Segment Open
/-- The form of a response: a byte for the byte reads, at most W bytes for the wide reads, `unit` for every other (R29). -/
theorem responseOf_form {n : Width} {i : Instr} {received : List Byte} (hl : received.length = (sentBytes n i).length) :
    ((i = .rdMdr0 ∨ i = .rdMdr1 ∨ i = .rdStr) → ∃ v, responseOf received i = .byte v) ∧
      ((i = .rdCntr ∨ i = .rdOtr) → ∃ v, responseOf received i = .wide v ∧ v.toNat < 2 ^ (8 * n.bytes)) ∧
      (i ≠ .rdMdr0 → i ≠ .rdMdr1 → i ≠ .rdStr → i ≠ .rdCntr → i ≠ .rdOtr → responseOf received i = .unit) := by
  refine ⟨?_, ?_, ?_⟩
  · rintro (rfl | rfl | rfl) <;> exact ⟨_, rfl⟩
  · have hlt (hlen : received.length = n.bytes) : (deserialize received).toNat < 2 ^ (8 * n.bytes) :=
      hlen ▸ deserialize_lt received
    rintro (rfl | rfl) <;> exact ⟨_, rfl, hlt (hl.trans List.length_replicate)⟩
  · intros
    cases i
    case rdMdr0 | rdMdr1 | rdStr | rdCntr | rdOtr => contradiction
    all_goals rfl

/-- Settles O36: with FAULT none the operation was performed, and a performed operation keeps FAULT, so a step that leaves one
set has taken it. -/
theorem acceptedRequestReturnsOneResponse : Obligations.AcceptedRequestReturnsOneResponse := by
  constructor
  · intro i s t h hf
    obtain ⟨_, _, rfl⟩ | ⟨-, -, rfl⟩ := exec_next_takeFault_or_performed h
    · cases hf
    · exact ⟨_, performed_responses i s, responseOf_form (repliesFrom_length s _ _)⟩
  · intro s t h hne
    obtain ⟨hf, rfl | ⟨_, _, _, _, rfl⟩ | ⟨rest, i, -, -, rfl⟩⟩ := step_next_takeFault_or_performed h
    · exact absurd hf hne
    · rfl
    · exact (hne ((performed_fault i _).trans hf)).elim

/-- Settles O15: the step's own case of a request that decodes. -/
theorem stepRunsTheDecodedInstruction : Obligations.StepRunsTheDecodedInstruction := by
  intro s r rest i hp hd
  rw [step_of_request hp, hd]

end Sys2Proof.Machine
end

section
/-!
A move of one block on a shared bus (R35, R187).
-/
namespace Sys2Proof.Machine

theorem stepOf_other (k : Nat) (b : Bus) {j : Nat} (hj : j ≠ k) : (Bus.stepOf k b).blocks[j]? = b.blocks[j]? := by
  obtain h | ⟨s, t, -, -, h⟩ := stepOf_cases k b
  · rw [h]
  · rw [h]
    exact List.getElem?_set_ne hj.symm

theorem stepOf_csLines (k : Nat) (b : Bus) :
    (Bus.stepOf k b).blocks.map State.csLine = b.blocks.map State.csLine := by
  obtain h | ⟨s, t, hk, hs, h⟩ := stepOf_cases k b
  · rw [h]
  · obtain ⟨hlt, rfl⟩ := List.getElem?_eq_some_iff.mp hk
    have hline : t.csLine = (b.blocks.map State.csLine)[k]'(by rwa [List.length_map]) := by
      rw [List.getElem_map]
      exact step_csLine hs
    rw [h, List.map_set, hline, List.set_getElem_self]

/-- Two buses that hold the same block under a number move it alike. -/
theorem stepOf_congr {k : Nat} {b b' : Bus} (hb : b'.blocks[k]? = b.blocks[k]?) :
    (Bus.stepOf k b').blocks[k]? = (Bus.stepOf k b).blocks[k]? ∧
      ∃ es, (Bus.stepOf k b).history = b.history ++ es ∧ (Bus.stepOf k b').history = b'.history ++ es := by
  by_cases h : ∃ s t, b.blocks[k]? = some s ∧ step s = .next t
  · obtain ⟨s, t, hk, hs⟩ := h
    rw [stepOf_next hk hs, stepOf_next (hb.trans hk) hs]
    refine ⟨?_, _, rfl, rfl⟩
    rw [List.getElem?_set_self', List.getElem?_set_self', hb]
  · have stop : Bus.stepOf k b = b := stepOf_stop fun s t hk hs => h ⟨s, t, hk, hs⟩
    have stop' : Bus.stepOf k b' = b' := stepOf_stop fun s t hk hs => h ⟨s, t, hb ▸ hk, hs⟩
    rw [stop, stop']
    exact ⟨hb, [], (List.append_nil _).symm, (List.append_nil _).symm⟩

/-- Settles O54: a move writes its own entry of the list of blocks alone, keeps its line, and is made of that entry alone. -/
theorem blocksShareNoState : Obligations.BlocksShareNoState := fun k b =>
  ⟨fun _ => stepOf_other k b, stepOf_csLines k b, fun _ => stepOf_congr⟩

end Sys2Proof.Machine
end

section
/-!
Two blocks that differ at most in what the chip returns (R71, R61, R51): every step keeps them so.
-/
namespace Sys2Proof.Machine

/-- The second block is the first with other replies, other bytes received and other values returned. -/
theorem equalButReplies_iff {s s' : State} : s.EqualButReplies s' ↔
    ∃ replies trace responses, s' = { s with replies := replies, trace := trace, responses := responses } ∧
      trace.map Event.sentView = s.trace.map Event.sentView ∧
      List.Forall₂ (fun r r' => Response.sameForm r r' = true) s.responses responses := by
  constructor
  · exact fun ⟨he, ht, hr⟩ => ⟨_, _, _, he, ht, hr⟩
  · rintro ⟨_, _, _, rfl, ht, hr⟩
    exact ⟨rfl, ht, hr⟩

/-- What the chip returns is none of what the checks read (R172). -/
theorem equalButReplies_checked {s s' : State} (h : s.EqualButReplies s') :
    s'.fault = s.fault ∧ s'.frameOpen = s.frameOpen ∧ s'.initDone = s.initDone ∧ s'.pending = s.pending := by
  obtain ⟨_, _, _, rfl, -, -⟩ := equalButReplies_iff.mp h
  exact ⟨rfl, rfl, rfl, rfl⟩

/-- The second answer follows the first: where the first is a next state, so is the second, and the two differ at most in what
the chip returns. -/
def AnswersAlike (a a' : Answer) : Prop := ∀ t, a = .next t → ∃ t', a' = .next t' ∧ t.EqualButReplies t'

theorem answersAlike_next {t t' : State} (h : t.EqualButReplies t') : AnswersAlike (.next t) (.next t') := by
  rintro _ ⟨⟩
  exact ⟨t', rfl, h⟩

theorem answersAlike_standing (f : FaultRecord) (a : Answer) : AnswersAlike (standing f) a :=
  fun t h => absurd h (standing_ne_next f t)

/-! What the generic checks and a fault keep -/

theorem equalButReplies_takeFault {s s' : State} (h : s.EqualButReplies s') (kind : FaultKind) (req : ReqWord)
    (detail : Option FieldDetail) : (takeFault kind req detail s).EqualButReplies (takeFault kind req detail s') := by
  obtain ⟨_, _, _, rfl, ht, hr⟩ := equalButReplies_iff.mp h
  exact ⟨rfl, ht, hr⟩

theorem equalButReplies_pending {s s' : State} (h : s.EqualButReplies s') (rest : List Request) :
    State.EqualButReplies { s with pending := rest } { s' with pending := rest } := by
  obtain ⟨_, _, _, rfl, ht, hr⟩ := equalButReplies_iff.mp h
  exact ⟨rfl, ht, hr⟩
Segment Closed
▶ Exercise requirements: Your task is to quote, without any alteration, the lines running from the top of the records to the line that holds "exact ⟨_, rfl⟩", both included.

▶ Response to the exercise:
/-- The form of a response: a byte for the byte reads, at most W bytes for the wide reads, `unit` for every other (R29). -/
theorem responseOf_form {n : Width} {i : Instr} {received : List Byte} (hl : received.length = (sentBytes n i).length) :
    ((i = .rdMdr0 ∨ i = .rdMdr1 ∨ i = .rdStr) → ∃ v, responseOf received i = .byte v) ∧
      ((i = .rdCntr ∨ i = .rdOtr) → ∃ v, responseOf received i = .wide v ∧ v.toNat < 2 ^ (8 * n.bytes)) ∧
      (i ≠ .rdMdr0 → i ≠ .rdMdr1 → i ≠ .rdStr → i ≠ .rdCntr → i ≠ .rdOtr → responseOf received i = .unit) := by
  refine ⟨?_, ?_, ?_⟩
  · rintro (rfl | rfl | rfl) <;> exact ⟨_, rfl⟩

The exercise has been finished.